А то, что один лишь бог вечен, должно было, как видно, утешить покупателя при взгляде на товар.
Габриэл купил беразик — булочку, намазанную виноградной патокой. Этот «ласточкин клевок» тоже памятен с детства. Но, едва надкусив, он почувствовал отвращение и тут же отдал сдобу мальчишке, который, как зачарованный, глядел ему в рот. На несколько секунд Габриэл закрыл глаза — до того вдруг стало тошно.
Что же случилось и почему так изменился мир? Здесь, в этой стране, он родился. Здесь он должен бы чувствовать себя своим. Но возможно ли? Этот неудержимо и мерно струившийся базарный поток заставил Габриэла усомниться: да здесь ли его родина? Он это чувствовал, хотя мелькающие замкнутые лица на него не глядели. А молодой мюдир? Он принял Габриэла в высшей степени обязательно и учтиво. «Знатный род Багратянов». Но теперь Габриэл понял, что этот любезный прием вкупе со «знатным родом Багратянов» были просто издевательством. Более того: ненавистью под маской вежливости. Та же ненависть захлестнула его в этом базарном потоке. Обжигала ему кожу, гвоздила спину. А по спине, и правда, от страха вдруг мурашки забегали, будто это преследовали, хотя никому здесь до него не было дела. В Йогонолуке, в большом и родном доме, он ни о чем знать не знал! А раньше, в Париже? Там, несмотря на все благополучие, он жил прозябая, как всем чужой иммигрант, чьи корни берут начало где-то в иной стране. Неужто же здесь его корни? Только сейчас, на этом жалком базаре его родины ему стало беспощадно ясно, как чужд он всем на Земле. Армянин! Он — древней крови, в нем живет древний народ… Отчего же мысли его чаще всего облекаются во французские, а не в армянские слова?
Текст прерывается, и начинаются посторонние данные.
-- ==== Sys2Proof/Laws/State.lean ====
section
/-! SUPPORT. The fields that each named update of the state leaves alone and those it writes, each by rfl. -/

namespace Sys2Proof.Machine

/-! ### Fabric.setEl -/

@[simp] theorem Fabric.setEl_blks (f : Fabric) (k : Nat) (e : Element) : (f.setEl k e).blks = f.blks := rfl
@[simp] theorem Fabric.setEl_dies (f : Fabric) (k : Nat) (e : Element) : (f.setEl k e).dies = f.dies := rfl
@[simp] theorem Fabric.setEl_lode (f : Fabric) (k : Nat) (e : Element) : (f.setEl k e).lode = f.lode := rfl
@[simp] theorem Fabric.setEl_ports (f : Fabric) (k : Nat) (e : Element) : (f.setEl k e).ports = f.ports := rfl
@[simp] theorem Fabric.setEl_launch (f : Fabric) (k : Nat) (e : Element) : (f.setEl k e).launch = f.launch := rfl
@[simp] theorem Fabric.setEl_hostMem (f : Fabric) (k : Nat) (e : Element) : (f.setEl k e).hostMem = f.hostMem := rfl
@[simp] theorem Fabric.setEl_rels (f : Fabric) (k : Nat) (e : Element) : (f.setEl k e).rels = f.rels := rfl
@[simp] theorem Fabric.setEl_diePart (f : Fabric) (k : Nat) (e : Element) : (f.setEl k e).diePart = f.diePart := rfl
@[simp] theorem Fabric.setEl_stackPart (f : Fabric) (k : Nat) (e : Element) : (f.setEl k e).stackPart = f.stackPart := rfl
@[simp] theorem Fabric.setEl_portPart (f : Fabric) (k : Nat) (e : Element) : (f.setEl k e).portPart = f.portPart := rfl
@[simp] theorem Fabric.setEl_pkg (f : Fabric) (k : Nat) (e : Element) : (f.setEl k e).pkg = f.pkg := rfl
@[simp] theorem Fabric.setEl_lpc (f : Fabric) (k : Nat) (e : Element) : (f.setEl k e).lpc = f.lpc := rfl
@[simp] theorem Fabric.setEl_sigStat (f : Fabric) (k : Nat) (e : Element) : (f.setEl k e).sigStat = f.sigStat := rfl
@[simp] theorem Fabric.setEl_sigMeas (f : Fabric) (k : Nat) (e : Element) : (f.setEl k e).sigMeas = f.sigMeas := rfl
@[simp] theorem Fabric.setEl_peers (f : Fabric) (k : Nat) (e : Element) : (f.setEl k e).peers = f.peers := rfl
@[simp] theorem Fabric.setEl_raws (f : Fabric) (k : Nat) (e : Element) : (f.setEl k e).raws = f.raws := rfl
@[simp] theorem Fabric.setEl_agenda (f : Fabric) (k : Nat) (e : Element) : (f.setEl k e).agenda = f.agenda := rfl
@[simp] theorem Fabric.setEl_sched (f : Fabric) (k : Nat) (e : Element) : (f.setEl k e).sched = f.sched := rfl
@[simp] theorem Fabric.setEl_clock (f : Fabric) (k : Nat) (e : Element) : (f.setEl k e).clock = f.clock := rfl
@[simp] theorem Fabric.setEl_cur (f : Fabric) (k : Nat) (e : Element) : (f.setEl k e).cur = f.cur := rfl
@[simp] theorem Fabric.setEl_fire (f : Fabric) (k : Nat) (e : Element) : (f.setEl k e).fire = f.fire := rfl

/-! ### Fabric.modEl -/

@[simp] theorem Fabric.modEl_blks (f : Fabric) (k : Nat) (g : Element → Element) : (f.modEl k g).blks = f.blks := rfl
@[simp] theorem Fabric.modEl_dies (f : Fabric) (k : Nat) (g : Element → Element) : (f.modEl k g).dies = f.dies := rfl
@[simp] theorem Fabric.modEl_lode (f : Fabric) (k : Nat) (g : Element → Element) : (f.modEl k g).lode = f.lode := rfl
@[simp] theorem Fabric.modEl_ports (f : Fabric) (k : Nat) (g : Element → Element) : (f.modEl k g).ports = f.ports := rfl
@[simp] theorem Fabric.modEl_launch (f : Fabric) (k : Nat) (g : Element → Element) : (f.modEl k g).launch = f.launch := rfl
@[simp] theorem Fabric.modEl_hostMem (f : Fabric) (k : Nat) (g : Element → Element) : (f.modEl k g).hostMem = f.hostMem := rfl
@[simp] theorem Fabric.modEl_rels (f : Fabric) (k : Nat) (g : Element → Element) : (f.modEl k g).rels = f.rels := rfl
@[simp] theorem Fabric.modEl_diePart (f : Fabric) (k : Nat) (g : Element → Element) : (f.modEl k g).diePart = f.diePart := rfl
@[simp] theorem Fabric.modEl_stackPart (f : Fabric) (k : Nat) (g : Element → Element) : (f.modEl k g).stackPart = f.stackPart := rfl
@[simp] theorem Fabric.modEl_portPart (f : Fabric) (k : Nat) (g : Element → Element) : (f.modEl k g).portPart = f.portPart := rfl
@[simp] theorem Fabric.modEl_pkg (f : Fabric) (k : Nat) (g : Element → Element) : (f.modEl k g).pkg = f.pkg := rfl
@[simp] theorem Fabric.modEl_lpc (f : Fabric) (k : Nat) (g : Element → Element) : (f.modEl k g).lpc = f.lpc := rfl
@[simp] theorem Fabric.modEl_sigStat (f : Fabric) (k : Nat) (g : Element → Element) : (f.modEl k g).sigStat = f.sigStat := rfl
@[simp] theorem Fabric.modEl_sigMeas (f : Fabric) (k : Nat) (g : Element → Element) : (f.modEl k g).sigMeas = f.sigMeas := rfl
@[simp] theorem Fabric.modEl_peers (f : Fabric) (k : Nat) (g : Element → Element) : (f.modEl k g).peers = f.peers := rfl
@[simp] theorem Fabric.modEl_raws (f : Fabric) (k : Nat) (g : Element → Element) : (f.modEl k g).raws = f.raws := rfl
@[simp] theorem Fabric.modEl_agenda (f : Fabric) (k : Nat) (g : Element → Element) : (f.modEl k g).agenda = f.agenda := rfl
@[simp] theorem Fabric.modEl_sched (f : Fabric) (k : Nat) (g : Element → Element) : (f.modEl k g).sched = f.sched := rfl
@[simp] theorem Fabric.modEl_clock (f : Fabric) (k : Nat) (g : Element → Element) : (f.modEl k g).clock = f.clock := rfl
@[simp] theorem Fabric.modEl_cur (f : Fabric) (k : Nat) (g : Element → Element) : (f.modEl k g).cur = f.cur := rfl
@[simp] theorem Fabric.modEl_fire (f : Fabric) (k : Nat) (g : Element → Element) : (f.modEl k g).fire = f.fire := rfl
Как, например, сейчас. (И все же сегодня утром он так явственно ощутил радость, когда сын отвечал ему на армянском языке!) Кровь и народ! Надо быть честным! А может, все-таки это пустые понятия? В каждом веке люди стараются приправить новыми идеями, новыми пряностями это горькое хлёбово — жизнь, а оно только становится еще несъедобнее.
Перед взором Габриэла открылся какой-то проход в базаре. Здесь, перед лавками и выставленным на продажу товаром, стояли большей частью армяне: менялы, торговцы коврами, ювелиры. Так это и есть его братья? Эти плутоватые лица, эти лукавые глаза, подкарауливающие покупателя? Ну нет, спасибо за этакую родню, все в ней его отвращало. Но разве дедушка Аветис Багратян был в свое время другим, был лучше, чем такой базарный торгаш? Он просто оказался дальновиднее, одареннее, энергичнее, и разве не благодаря своему деду стал Габриэл тем, что есть, не таким, как эти люди на рынке?
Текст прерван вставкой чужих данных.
/-- A firing whose form stops takes the stop's effect. -/
theorem fire_error (op : Nat) (a b d e : BitVec 5) (t : BitVec 4) (body : FCtx → Except Stop Res) (s : State) (st : Stop)
    (hs : (firing s op a b d e t).stops = none) (hb : body (firing s op a b d e t) = .error st) :
    fire op a b d e t body s = .next { s with fab := applyStop s.fab s.fab.cur s.fab.fire st } := by
  simp only [fire, fireIn, hs, hb, ite_self]

/-- A firing that a check stops takes the stop's effect, and no operand is fetched. -/
theorem fire_stop (op : Nat) (a b d e : BitVec 5) (t : BitVec 4) (body : FCtx → Except Stop Res) (s : State) (st : Stop)
    (hs : (firing s op a b d e t).stops = some st) (hn : s.fab.fire.note ≠ 10) :
    fire op a b d e t body s = .next { s with fab := applyStop s.fab s.fab.cur s.fab.fire st } := by
  simp only [fire, fireIn, hs, hn, if_false]

/-! ## Lane operations -/

/-- The result tag of a form that is no tag form and no loop header (R137). -/
theorem finalTag_result (c : FCtx) (outs : List Out) (hop : c.op < 0x70 ∨ 0x7A < c.op) (hg : c.granted = false) (ht : c.t < 16) :
    finalTag c.img { c.pend with tag := c.tagNow, outs := outs, b := c.vb 0 } 0 = resultTag c outs := by
  have hact : c.act = c.t := by
    unfold FCtx.act
    split <;> first | rfl | omega
  have h24 : c.t ≠ 2 ∧ c.t ≠ 4 := by
    simpa [FCtx.granted, hact] using hg
  have htn : (BitVec.ofNat 4 c.t).toNat = c.t := by simp; omega
  have e1 : c.op ≠ 0x70 := by omega
  have e2 : c.op ≠ 0x72 := by omega
  have e3 : ¬(0x78 ≤ c.op ∧ c.op ≤ 0x7A) := by omega
  have e4 : ¬(0x71 ≤ c.op ∧ c.op ≤ 0x76) := by omega
  unfold finalTag resultTag
  simp only [FCtx.pend, e1, e2, e3, e4, if_false, htn]
  by_cases h6 : c.t = 6
  · simp only [h6, if_true, renameVal, FCtx.tag]
    congr 1
    cases hf : List.find? (fun o => decide (o.dst = c.d) && o.scale.isNone) outs with
    | some o => simp only [Option.map_some, Option.getD_some]
    | none => rfl
  · simp only [h6, if_false]
    split
    · omega
    · omega
    · omega
    · rfl

/-- Lanes computed: one result for each, in order. -/
theorem runLanes_spec (g : Nat → Word → Rounded) (valid : BitVec 32) (off : Nat → DWord) (ks : List Nat) (sr : Word) :
    ∃ (r : List (DWord × Flags)) (srs : List Word), r.length = ks.length ∧ srs.length = ks.length + 1 ∧ srs[0]? = some sr
      ∧ (∀ (j : Nat) (h : j < r.length),
          if bit valid (ks.getD j 0) then
            r[j] = ((g (ks.getD j 0) (srs.getD j 0)).bits, (g (ks.getD j 0) (srs.getD j 0)).fl) ∧ srs.getD (j + 1) 0 = (g (ks.getD j 0) (srs.getD j 0)).sr
          else r[j] = (off (ks.getD j 0), 0) ∧ srs.getD (j + 1) 0 = srs.getD j 0)
      ∧ (runLanes g valid off ks sr).vals = r.map (·.1) ∧ (runLanes g valid off ks sr).fl = orFlags (r.map (·.2))
      ∧ (runLanes g valid off ks sr).sr = srs.getD ks.length 0 := by
  induction ks generalizing sr with
  | nil => exact ⟨[], [sr], rfl, rfl, rfl, fun j h => absurd h (by simp), rfl, rfl, rfl⟩
  | cons k rest ih =>
    by_cases hk : bit valid k
    · obtain ⟨r, srs, h1, h2, h3, h4, h5, h6, h7⟩ := ih (g k sr).sr
      refine ⟨((g k sr).bits, (g k sr).fl) :: r, sr :: srs, by simp [h1], by simp [h2], rfl, ?_, ?_, ?_, ?_⟩
      · intro j hj
        cases j with
        | zero =>
          have : srs.getD 0 0 = (g k sr).sr := by rw [List.getD_eq_getElem?_getD, h3]; rfl
          simp [hk]
          simpa [List.getD_eq_getElem?_getD] using this
        | succ j =>
          have := h4 j (by simpa using hj)
          simpa using this
      · simp [runLanes, hk, h5]
      · simp [runLanes, hk, h6, orFlags]
      · simp [runLanes, hk, h7]
    · obtain ⟨r, srs, h1, h2, h3, h4, h5, h6, h7⟩ := ih sr
      refine ⟨(off k, 0) :: r, sr :: srs, by simp [h1], by simp [h2], rfl, ?_, ?_, ?_, ?_⟩
      · intro j hj
        cases j with
        | zero =>
          have : srs.getD 0 0 = sr := by rw [List.getD_eq_getElem?_getD, h3]; rfl
          simp [hk]
          simpa [List.getD_eq_getElem?_getD] using this
        | succ j =>
          have := h4 j (by simpa using hj)
          simpa using this
      · simp [runLanes, hk, h5]
      · simp [runLanes, hk, h6, orFlags]
      · simp [runLanes, hk, h7]

/-- Both destinations of a firing's own run are plain where its fields are. -/
theorem both_plain {c : FCtx} (h : Clear c) (v : BitVec 32) (vals : List DWord) :
    ∀ o ∈ c.both v vals, plainDst c o.dst = true ∧ o.pool = false := by
  intro o ho
  simp only [FCtx.both, List.mem_cons, List.not_mem_nil, or_false] at ho
  rcases ho with rfl | rfl
  · exact ⟨h.2.2.2.2.2.1, rfl⟩
  · exact ⟨h.2.2.2.2.2.2, rfl⟩

/-- A FORM THAT ONLY SENDS, its own writes in `r.f`. -/
theorem sends_of {i : Instr} {s : State} {op : Nat} {a b d e : BitVec 5} {t : BitVec 4} {body : FCtx → Except Stop Res} (r : Res)
    (hx : exec i s = fire op a b d e t body s) (h : Ready (firing s op a b d e t)) (hop : op < 0x70 ∨ 0x7A < op)
    (hp : op ≠ 0xEA ∨ HasPlace (firing s op a b d e t))
    (hb : body (firing s op a b d e t) = .ok r) (hw : r.wait = none) (ht : r.tag = none) (hk : Keeps (firing s op a b d e t) r.f)
    (hout : ∀ o ∈ r.outs, plainDst (firing s op a b d e t) o.dst = true ∧ o.pool = false) :
    Sends i s (firing s op a b d e t) r.f r.fl r.outs := by
  unfold Sends
  rw [hx, fire_ok op a b d e t body s r h.1.1 hb, finish_sends (firing s op a b d e t) r (resultTag _ r.outs) h t.isLt hk hw hp hout]
  rw [ht]
  exact finalTag_result _ r.outs hop h.2 t.isLt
Содрогаясь от отвращения, он пошел дальше. Правда, он сознавал: очень большая трудность в его жизни возникала потому, что он на многое смотрит глазами Жюльетты. Стало быть, он не только другим чужой, но и себе, в своем внутреннем мире. Господи Иисусе! Неужели нельзя быть просто человеком, каким был он сегодня утром на Муса-даге, независимым от этой грязной, неприязненной толпы?
Ничто так не изматывает, как такая самопроверка, проверка своей истинной сущности! И Габриэл бежал с «Длинного рынка» — Узун-Чарчи, как называется по-турецки этот базар. Он не мог больше выносить этот враждебный ритм.
Он вышел на маленькую площадь между несколькими, более современными домами. В глаза ему бросилось красивое здание, хамам — баня, построенная, как это водится в Турции, не без роскоши.
Идти с визитом к старому аге Рифаату Берекету было рано. К тому же Габриэла не привлекало времяпрепровождение в здешних сомнительных харчевнях, поэтому он зашел в баню.
Двадцать минут он провел в общей зале, в парной, в медленно поднимающихся клубах пара, сквозь которые не только далекими призраками казались тела купальщиков, но и собственное тело словно уносилось вдаль. Это было похоже на малую смерть. До его сознания дошел вдруг скрытый смысл этого дня. По телу, как бы отделившемуся от него, стекали капли, а с ними испарялась и та выстраданная вера, которой он прежде стойко придерживался.
Он лег на пустой топчан в прохладном предбаннике, предоставив себя, как заведено, в распоряжение банщика. Его тело казалось ему более голым, если можно так выразиться, чем в парной. Банщик набросился на него и начал по всем правилам искусства — а это поистине было искусство — месить его. Хлопки по спине были подобны трелям на цимбале, под этот аккомпанемент банщик что-то хрипло напевал. На соседних топчанах тем же манером обрабатывали каких-то турецких беев. Они молча покорялись яростному усердию банщика и лишь блаженно постанывали. Время от времени, перебиваемые этими сладостными стенаниями, доносились обрывки беседы, которую вели какие-то голоса. Габриэл сначала и не думал прислушиваться. Но голоса назойливо лезли в ухо, проникая сквозь жужжание его демона-мучителя. Они были так необыкновенно характерны и различны меж собой, что Габриэлу стало казаться, будто он видит эти голоса.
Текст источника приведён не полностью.